According to the film, the use of the media plays a significant role in the agency's behaviors. The film shows the raid to be more of a publicity stunt than a necessary action. The film is unflinching in its characterization of the ATF as a rogue agency that used the Waco standoff to create an appearance of legitimacy through semantics. What would normally be considered "inventory" became "stockpiles." A "sect" became a "cult." Since the documentary is itself a form of the media, it shows a great deal of interest in the manipulation and withholding of this information. "God help us, we want the press" even became a dire plea by the Branch Davidians.

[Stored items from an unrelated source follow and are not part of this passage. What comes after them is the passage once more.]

/-! ### Reads: registers that show state held elsewhere -/

/-- A value marked MRAM reads 0 until loading ends (R546). -/
def Block.mram (b : Block) (n : Nat) : Nat := if b.top.loaded then n else 0

/-- TIM (R79 to R85): WO registers read 0. -/
def Block.timReg (b : Block) (a : Nat) : W32 :=
  if a = Reg.TIM_STAT then b.timStat
  else if a = Reg.TIM_HO_TIME then b.hoTime
  else if a = Reg.TIM_TOD_SEC_LO ∨ a = Reg.TIM_TOD_SEC_HI then 0
  else if a = Reg.TIM_CTRL ∧ b.tim.todArmed = true then b.rd a ||| 0x20000
  else b.rd a

/-- MAC: the stranger entry selected (R106, R113). -/
def Block.macReg (b : Block) (a : Nat) : W32 :=
  let p := (a - 0x30000) / 0x1000
  let o := a % 0x1000
  if p < 7 ∧ 0x84 ≤ o ∧ o ≤ 0x9C then (b.strangerWords p).getD ((o - 0x84) / 4) 0 else b.rd a

/-- ING (R145): whole units of the loads of R116. -/
def Block.ingReg (b : Block) (a : Nat) : W32 :=
  let l := b.ing.spokes
  if a = Reg.ING_STAT then BitVec.ofNat 32 (l.length + 2 ^ 16 * l.countP (·.state == 2))
  else if a = Reg.ING_STAT2 then
    BitVec.ofNat 32 (l.countP (·.type == 3) + 2 ^ 9 * l.countP (·.type == 2) + 2 ^ 16 * l.countP (·.member))
  else if a = Reg.ING_LOAD_CV then BitVec.ofNat 32 ((b.loads 4096 b.cadence).1 / 8)
  else if a = Reg.ING_LOAD_FR then BitVec.ofNat 32 ((b.loads 4096 b.cadence).2 / 8)
  else b.rd a

/-- ALN_STAT.STATE (R193). -/
def Block.alnState (b : Block) : Nat :=
  if b.tim.stepDue.isSome then 2 else if !b.aln.cadPend.isEmpty then 3 else b.slotsRun.toNat

/-- ALN (R39, R193, R195). -/
def Block.alnReg (b : Block) (a : Nat) : W32 :=
  if a = Reg.ALN_STAT then putBits (putBits (b.rd a) 24 16 (b.aln.slots.countP (·.phase == 0))) 1 0 b.alnState
  else if a = Reg.ALN_ROW_STAT then BitVec.ofNat 32 (2 ^ 16 * b.freeRun + granCount b.activeRuns)
  else if a = Reg.ALN_STORE_HZN then BitVec.ofNat 32 b.storeHorizon
  else if a = Reg.ALN_FL_STAT then BitVec.ofNat 32 b.aln.flChans.length
  else if a = Reg.ALN_CAP_POOL then BitVec.ofNat 32 b.poolFree
  else if a = Reg.ALN_LDG_STAT then putBits (b.rd a) 8 8 b.slotsRun.toNat
  else b.rd a

/-- NRG (R251, R252). -/
def Block.nrgReg (b : Block) (a : Nat) : W32 :=
  if a = Reg.NRG_PFS_NEXT then b.pfsNext
  else if a = Reg.NRG_STAT then
    putBits (b.rd a) 29 29 (b.pfsNext != b.rd Reg.NRG_PFS || b.fld F.NRG_CTRL_LSB_SH != b.nrg.lsbSh).toNat
  else b.rd a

For Gazecki, the greatest crime by the ATF is misrepresentation of the Branch Davidians and of its own motives. The ATF claimed that the raid on the compound was an anti-drug raid, despite evidence to the contrary. The film goes to great lengths and largely succeeds in laying bare the false intentions of the ATF.
With the exception of the treatment of media affairs, the documentary best indicts the ATF through indirect questions for which it has no concrete answers. Waco picks apart disparate bits of information and uses them to bring about logical conclusions. For example, why didn't the Davidians, despite their mass of weapons and knowledge of the raid, immediately bomb the ATF's forces? If the Davidians were the aggressors, why were most of the bullet holes inverted, suggesting the contrary?
The film uses a variety of sources, even bringing in disturbing autopsy footage to suggest other breaches by the ATF. The film becomes jarring and shocking at these points, usually credits for a film. Yet this shock value obscures some of the facts of the case. The mass suicide by the Branch Davidians is insufficiently covered. The gratuitous use of graphic images disgusts the viewer, implying that the ATF was automatically complicit simply because the Davidians died so gruesomely.
However, the major flaw of Waco: The Rules of Engagement is its failure to extend its blame past the ATF. The film concentrates on the ATF to the almost complete exclusion of any other influences. There are few glimpses or references to Attorney General Janet Reno, and even fewer to President Clinton. What role, positive or negative, did these figures have in the conflict? The film fails to provide an adequate answer.
Waco: The Rules of Engagement contains an admirable sympathy for those Branch Davidians who died in 1993. But in making humans out of villains, the film falls prey to the vilification that it hopes to counteract.